Over a typical lifespan, the amount of time we spend each day sleeping declines. Newborns spend from 16 to 20 hours asleep each day. Between the ages of one and four, total daily sleep time decreases to about 11 or 12 hours. This gradual decline continues through childhood, such that an adolescent will need – though not necessarily get – about nine hours of sleep to function at his or her best. Adults through middle age need at least eight hours, and although the elderly may still require up to eight hours, they may struggle to obtain those hours in one block.
Our bodies require sleep in order to maintain proper function and health. In fact, we are programmed to sleep each night as a means of restoring our bodies and minds. Two interacting system, the internal biological clock and the sleep-wake homeostat, largely determine the timing of our transitions from wakefulness to sleep and vice versa. These two factors also explain why, under normal conditions, we typically stay awake during the day and sleep at night.
Afternoon naps for most people typically last between 30 and 60 minutes. Any longer and there is a risk of falling into deep sleep and having a difficult time waking. Following a nap, having dissipated some of the accumulated sleep drive, many people report feeling better able to stay awake and alert in the late afternoon and evening. This increased alertness typically causes people to go to bed later and generally to sleep less at night than people who do not take naps.

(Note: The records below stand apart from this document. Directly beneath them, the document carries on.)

/-- The first cycle after construction with a program (70_reset_and_hazards.md R201, derived): every core has fetched entry
0 with `origin_pc` 0, its pc is 4, and nothing else of it has changed; one cycle and no stall are counted. -/
def Obligations.FirstCycleFetchesEntryZero : Prop :=
  ∀ (p : Params) (tm : Template) (rest : List Template), p.WellFormed → p.prog = tm :: rest →
    ∃ t, step (State.construct p) = .next t ∧ t.cycles = 1 ∧ t.stalls = 0 ∧ t.terminated = false ∧
      t.cores = (List.range p.numCores).map fun c =>
        { CoreState.construct c with
          pc := 4
          slots := { f := some (fetchRecord c 0 tm), d := none, e := none, m := none, w := none } }

/-- A run with an empty program has no active core: it terminates at once with `cycles = 0` and `stalls = 0`, every core in
its reset state (42_scheduler.md R162, 70_reset_and_hazards.md R201). -/
def Obligations.EmptyProgramTerminatesAtOnce : Prop :=
  ∀ p : Params, p.WellFormed → p.prog = [] →
    ∃ t, step (State.construct p) = .next t ∧ t.terminated = true ∧ t.cycles = 0 ∧ t.stalls = 0 ∧
      t.cores = (List.range p.numCores).map CoreState.construct

/-- No condition in the component is fatal (60_exceptions.md R180): every state that meets the invariant has a next state,
and so has every run of any length from it. -/
def Obligations.EveryRunGoesOn : Prop :=
  ∀ (n : Nat) (s : State), s.Inv → ∃ t, Host.Core.run Sys2Proof.core n s = .next t

/-! ## The block interface -/

/-- Refused configurations (60_exceptions.md R184 (c); the spec's decisions D21 and D27): the model gives a run without
cores, or with a latency below 1, no meaning; any other parameters are not refused. That every step of such a state refuses,
under these names and `noCores` first, is the model's choice, log 18. -/
def Obligations.RefusedConfigurations : Prop :=
  (∀ s : State, s.cores = [] → step s = .refused .noCores) ∧
    (∀ s : State, s.cores ≠ [] → ¬ s.lat.WellFormed → step s = .refused .latencyBelowOne) ∧
    ∀ p : Params, p.WellFormed ↔ (State.construct p).refusedConfig = none

/-- Configuration has force only before a run (42_scheduler.md R171). Before it, `set_latency` of a known opcode with a
positive count and `set_forwarding` set their parameter and nothing else; `set_latency` for UNKNOWN and for 0 is refused
(60_exceptions.md R184 (c), the spec's decision D27). Loading a program and populating DMEM (70_reset_and_hazards.md R202) set
PROG and DMEM, whatever was there; that such calls may be repeated and made in any order is the model's choice, log 21. That
populating takes the whole array, its size with its integers, and is never refused before a run is the model's reading, log 19.
Loading program text sets PROG to its transcription or is refused under the text's own reason (R184 (d)). Once a step has been
taken, the calls that had an effect before are refused (R184 (c), the spec's decision D28; when a run has started, that loading
and populating are refused with the others, and that a refused text keeps its own reason then, is the model's reading,
log 12). -/
def Obligations.ConfigurationOnlyBeforeRun : Prop :=
  (∀ (op : Opcode) (n : Nat) (b : Bool) (s : State), s.cycles = 0 → s.terminated = false →
    (op ≠ .unknown → 1 ≤ n → ∃ l, setLatency op n s = .next { s with lat := l } ∧ latencyOf l op = n ∧
      ∀ q, q ≠ op → latencyOf l q = latencyOf s.lat q) ∧
    setLatency .unknown n s = .refused .latencyOfUnknown ∧
    (op ≠ .unknown → setLatency op 0 s = .refused .latencyBelowOne) ∧
    setForwarding b s = .next { s with fwd := b } ∧
    (∀ p : List Template, loadProgram p s = .next { s with prog := p }) ∧
    (∀ (text : List Char) (p : List Template), transcribe text = .ok p → loadText text s = .next { s with prog := p }) ∧
    (∀ (text : List Char) (e : TextRefusal), transcribe text = .error e → loadText text s = .refused (.text e)) ∧
    ∀ vs : List Int, ∃ m, populate vs s = .next { s with dmem := m } ∧ ∀ a, m.read a = vs[a]?) ∧
  ∀ (op : Opcode) (n : Nat) (b : Bool) (p : List Template) (s t : State), step s = .next t →
    (op ≠ .unknown → 1 ≤ n → setLatency op n t = .refused .runStarted) ∧ setForwarding b t = .refused .runStarted ∧
      loadProgram p t = .refused .runStarted ∧ (∀ vs : List Int, populate vs t = .refused .runStarted) ∧
      (∀ (text : List Char) (q : List Template), transcribe text = .ok q → loadText text t = .refused .runStarted) ∧
      ∀ (text : List Char) (e : TextRefusal), transcribe text = .error e → loadText text t = .refused (.text e)

/-- The clock and the reset line (42_scheduler.md R170, the spec's decision D19): a rising edge with `rst` gives the
constructed state again, after any number of steps from construction (that the run's parameters stay is log 8), and an edge
without it is one step (log 17). -/
def Obligations.ResetLineReconstructs : Prop :=
  (∀ (n : Nat) (p : Params) (t : State), Host.Core.run Sys2Proof.core n (State.construct p) = .next t →
    t.resetLine = State.construct p ∧ t.clockEdge true = .next (State.construct p)) ∧
  ∀ s : State, s.clockEdge false = step s

/-- The ranges the cores own tile the data memory: they begin at 0, each begins where the one before ends, the last ends at
DMEM_SIZE, and each index is in exactly one (20_memory.md R58; the rounding is the spec's decision D22). -/
def Obligations.OwnedRangesTileMemory : Prop :=
  ∀ (m : Memory) (numCores : Nat), 1 ≤ numCores →
    (m.ownedRange numCores 0).1 = 0 ∧ (m.ownedRange numCores (numCores - 1)).2 = m.size ∧
      (∀ c, (m.ownedRange numCores c).2 = (m.ownedRange numCores (c + 1)).1) ∧
      ∀ a, a < m.size → ∃! c, c < numCores ∧ (m.ownedRange numCores c).1 ≤ a ∧ a < (m.ownedRange numCores c).2

/-! ## Further statements of the scheduler, the text and the interface -/

/-- What the fetch step does (42_scheduler.md R160, 41_pipeline_units.md R135, 70_reset_and_hazards.md R207; the structural
hold is the spec's decision D9). A HazardUnit stall keeps the fetch slot, sets `stalled` and lets no new fetch happen: the pc
is moved by the Executor at most, while the dependent instruction in decode moves on unless execute is counting. With the
slot occupied and no stall, `stalled` becomes false and the instruction moves to decode, unless decode is held. With the slot
empty, `stalled` stays and nothing enters decode. In every case the registers are those the execute step leaves, since the
Executor alone writes them (10_state.md R23, 40_instructions.md R100). That the instruction moves into an empty decode slot
while execute is counting, where R208's words have it stay, is the model's reading, log 11. -/
def Obligations.FetchStepStallsOrMoves : Prop :=
  ∀ (s t : State) (c : Nat) (k k' : CoreState), s.Inv → step s = .next t → s.terminated = false →
    s.cores[c]? = some k → t.cores[c]? = some k' →
      (s.stallsAt c = true → k'.slots.f = k.slots.f ∧ k'.stalled = true ∧ PcAfterExecute s c k k'.pc ∧
        (¬ k.slots.executeCounts → k'.slots.d = none ∧
          ∀ d, k.slots.d = some d → k'.slots.e = some { instr := d, lr := latencyOf s.lat d.opcode })) ∧
      (∀ f, k.slots.f = some f → s.stallsAt c = false → k'.stalled = false ∧
        (k.slots.executeCounts ∧ k.slots.d ≠ none → k'.slots.f = some f ∧ k'.slots.d = k.slots.d) ∧
        (¬ (k.slots.executeCounts ∧ k.slots.d ≠ none) → k'.slots.d = some f)) ∧
      (k.slots.f = none → k'.stalled = k.stalled ∧ (¬ k.slots.executeCounts → k'.slots.d = none)) ∧
      RegsAfterExecute s c k k'.x

/-- While execute is counting and the decode or the fetch slot is empty. The words of 70_reset_and_hazards.md R208 have an
instruction in fetch stay, no new fetch and a pc that does not move; the pseudocode of 42_scheduler.md R160 and R161 moves the
fetch slot into an empty decode slot and fills an empty fetch slot. That the latter holds is the model's reading, log 11: an
instruction in decode stays, one in fetch moves into an empty decode slot, the entry at the pc, if there is one, is fetched
and moves the pc by 4, and no register changes. -/
def Obligations.StructuralHoldWithEmptySlot : Prop :=
  ∀ (s t : State) (c : Nat) (k k' : CoreState) (e : ExecSlot), s.Inv → step s = .next t → s.terminated = false →
    s.cores[c]? = some k → t.cores[c]? = some k' → k.slots.e = some e → 1 < e.lr → k.slots.f = none ∨ k.slots.d = none →
      k'.slots.d = k.slots.d.or k.slots.f ∧ k'.slots.e = some { instr := e.instr, lr := e.lr - 1 } ∧ k'.slots.m = none ∧
        k'.x = k.x ∧ k'.stalled = false ∧
        (∀ tm, entryAt s.prog k.pc = some tm → k'.slots.f = some (fetchRecord c k.pc tm) ∧ k'.pc = k.pc + 4) ∧
        (entryAt s.prog k.pc = none → k'.slots.f = none ∧ k'.pc = k.pc)

/-- The way of an instruction through the pipeline (42_scheduler.md R165, derived). Let `s` be the state at the end of the
cycle t that fetched `i`, and `L` its latency. Meeting no stall and no structural hold in fetch (cycle t+1) and none in decode
(cycle t+2), it is in decode one step later, in execute two steps later with its counter at `L`, counts there, executes in
step 2+L, after which it is in memory, is in writeback after step 3+L, and leaves writeback in step 4+L. That a counting execute
slot holds the fetch slot only behind an occupied decode slot is the model's reading, log 11. -/
def Obligations.PathThroughThePipeline : Prop :=
  ∀ (s t1 : State) (c : Nat) (k k1 : CoreState) (i : Instr), s.Inv → s.terminated = false → s.cores[c]? = some k →
    k.slots.f = some i → s.stallsAt c = false → ¬ (k.slots.executeCounts ∧ k.slots.d ≠ none) → step s = .next t1 →
    t1.cores[c]? = some k1 → ¬ k1.slots.executeCounts →
      k1.slots.d = some i ∧
      (∀ n, n < latencyOf s.lat i.opcode → ∃ t k', Host.Core.run Sys2Proof.core (2 + n) s = .next t ∧
        t.cores[c]? = some k' ∧ k'.slots.e = some { instr := i, lr := latencyOf s.lat i.opcode - n }) ∧
      ∃ te tm tw tr : State, ∃ ke km kw kr : CoreState,
        Host.Core.run Sys2Proof.core (1 + latencyOf s.lat i.opcode) s = .next te ∧ step te = .next tm ∧
        step tm = .next tw ∧ step tw = .next tr ∧ te.cores[c]? = some ke ∧ tm.cores[c]? = some km ∧
        tw.cores[c]? = some kw ∧ tr.cores[c]? = some kr ∧
        (∃ u ku, exec i te = .next u ∧ u.cores[c]? = some ku ∧ km.x = ku.x) ∧
        km.slots.m = some i ∧ kw.slots.w = some i ∧ kr.slots.w = kw.slots.m

/-- A run of one instruction on one core (42_scheduler.md R165 and 70_reset_and_hazards.md R210, derived): with latency `L` it
takes 5+L cycles and no stall, and the iteration after them terminates. The premise leaves out only a JAL
that jumps to itself, which is fetched again (the live pc at its execution is 4, R102); a BNE finds equal registers. -/
def Obligations.LoneInstructionRun : Prop :=
  ∀ (p : Params) (tm : Template), p.WellFormed → p.numCores = 1 → p.prog = [tm] →
    (tm.opcode = .jal → tm.rd ≠ none → entryAt [tm] (4 + tm.imm) = none) →
      ∃ t, Host.Core.run Sys2Proof.core (5 + latencyOf p.lat tm.opcode) (State.construct p) = .next t ∧
        t.cycles = 5 + latencyOf p.lat tm.opcode ∧ t.stalls = 0 ∧ t.terminated = false ∧
        step t = .next { t with terminated := true }

/-- Program text (30_encoding.md R71, R78): the entries of PROG are the non-empty lines in order, each transcribed by itself,
so that entry k is the k-th non-empty line; a text is refused only for one of its non-empty lines; and the canonical lines of
templates, one a line, transcribe to those templates. That lines end at a line feed is log 6, that a line of white space only
counts as one of the non-empty lines, with an index of PROG, is the model's reading, log 9, and how templates that R80 does
not spell are spelled is log 23. -/
def Obligations.ProgramTextEntries : Prop :=
  (∀ ls : List (List Char), (∀ l ∈ ls, '\n' ∉ l) →
    (∀ prog, transcribe (['\n'].intercalate ls) = .ok prog ↔
      (ls.filter fun l => !l.isEmpty).map transcribeLine = prog.map .ok) ∧
    ∀ e, transcribe (['\n'].intercalate ls) = .error e → ∃ l ∈ ls, l ≠ [] ∧ transcribeLine l = .error e) ∧
  ∀ ts : List Template, (∀ t ∈ ts, t.Textual) → transcribe (['\n'].intercalate (ts.map encodeLine)) = .ok ts

/-- A line of white space only is an entry, the UNKNOWN without operands. The spec names no such line; that it counts as one
of the non-empty lines of 30_encoding.md R71 and R78 is the model's reading, log 9, and which characters are white space is
log 6. -/
def Obligations.WhiteSpaceLineIsUnknown : Prop :=
  ∀ line : List Char, line ≠ [] → (∀ c ∈ line, isSpace c = true) →
    transcribeLine line = .ok { opcode := .unknown, rd := none, rs1 := none, rs2 := none, imm := 0 }

/-- What the block shows (42_scheduler.md R170, the spec's decision D19). After any number of steps from construction, `done`
is `terminated`, the counters and each core's registers, pc and `stalled` are the state's, and `dmem` holds DMEM_INIT. The
outputs show this in every state and not only when `done` is true (the model's choice, log 25). The port `prog_rd_idx[c]`
gives, before a step, the index that the step's new fetch of core `c` reads: the core then holds the record of that entry in
its fetch slot and its pc has moved 4 beyond; where the port gives none (how it says so is the model's choice, log 22),
nothing is fetched. -/
def Obligations.BlockOutputs : Prop :=
  (∀ (n : Nat) (p : Params) (t : State), Host.Core.run Sys2Proof.core n (State.construct p) = .next t →
    t.outputs.done = t.terminated ∧ t.outputs.cycles = t.cycles ∧ t.outputs.stalls = t.stalls ∧
      (∀ c : Nat, t.outputs.coreStates[c]? = t.cores[c]?.map fun k : CoreState => (k.x, k.pc, k.stalled)) ∧
      (∀ c : Nat, c < p.numCores → t.outputs.progRdIdx[c]? = some (t.progRdIdx c)) ∧
      ∀ a, t.outputs.dmem.read a = p.dmemInit[a]?) ∧
  ∀ (s t : State) (c : Nat) (k k' : CoreState), s.Inv → s.terminated = false → step s = .next t →
    s.cores[c]? = some k → t.cores[c]? = some k' →
      (∀ j, s.progRdIdx c = some j → ∃ p tm, PcAfterExecute s c k p ∧ fetchIndex p s.prog.length = some j ∧
        s.prog[j]? = some tm ∧ k'.slots.f = some (fetchRecord c p tm) ∧ k'.pc = p + 4) ∧
      (s.progRdIdx c = none → (k'.slots.f = none ∨ k'.slots.f = k.slots.f) ∧ PcAfterExecute s c k k'.pc)
end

Sources: The Journal of Sleep and Harvard University
Conclusion: The whole point is that if we try the experiment of increasing the number of hours slept and shift the hours when we get the primary amount of sleep, we can align our bodies to the natural circadian rythym putting them to sleep earlier. This natural syncing with the light of the sun means that their sleep will be organic, leading to less stress, which has been linked to decreased stature. In general, that means the person can put themselves in more of the state to allow for more HGH release and growth possibilities leading to a higher final height.
I know for a fact that whenever I got sick and had to lie in bed for an extended amount of time in middle and high school, I noticed that I was taller by over 1 inch after I got out of bed after lying on the bed for so long.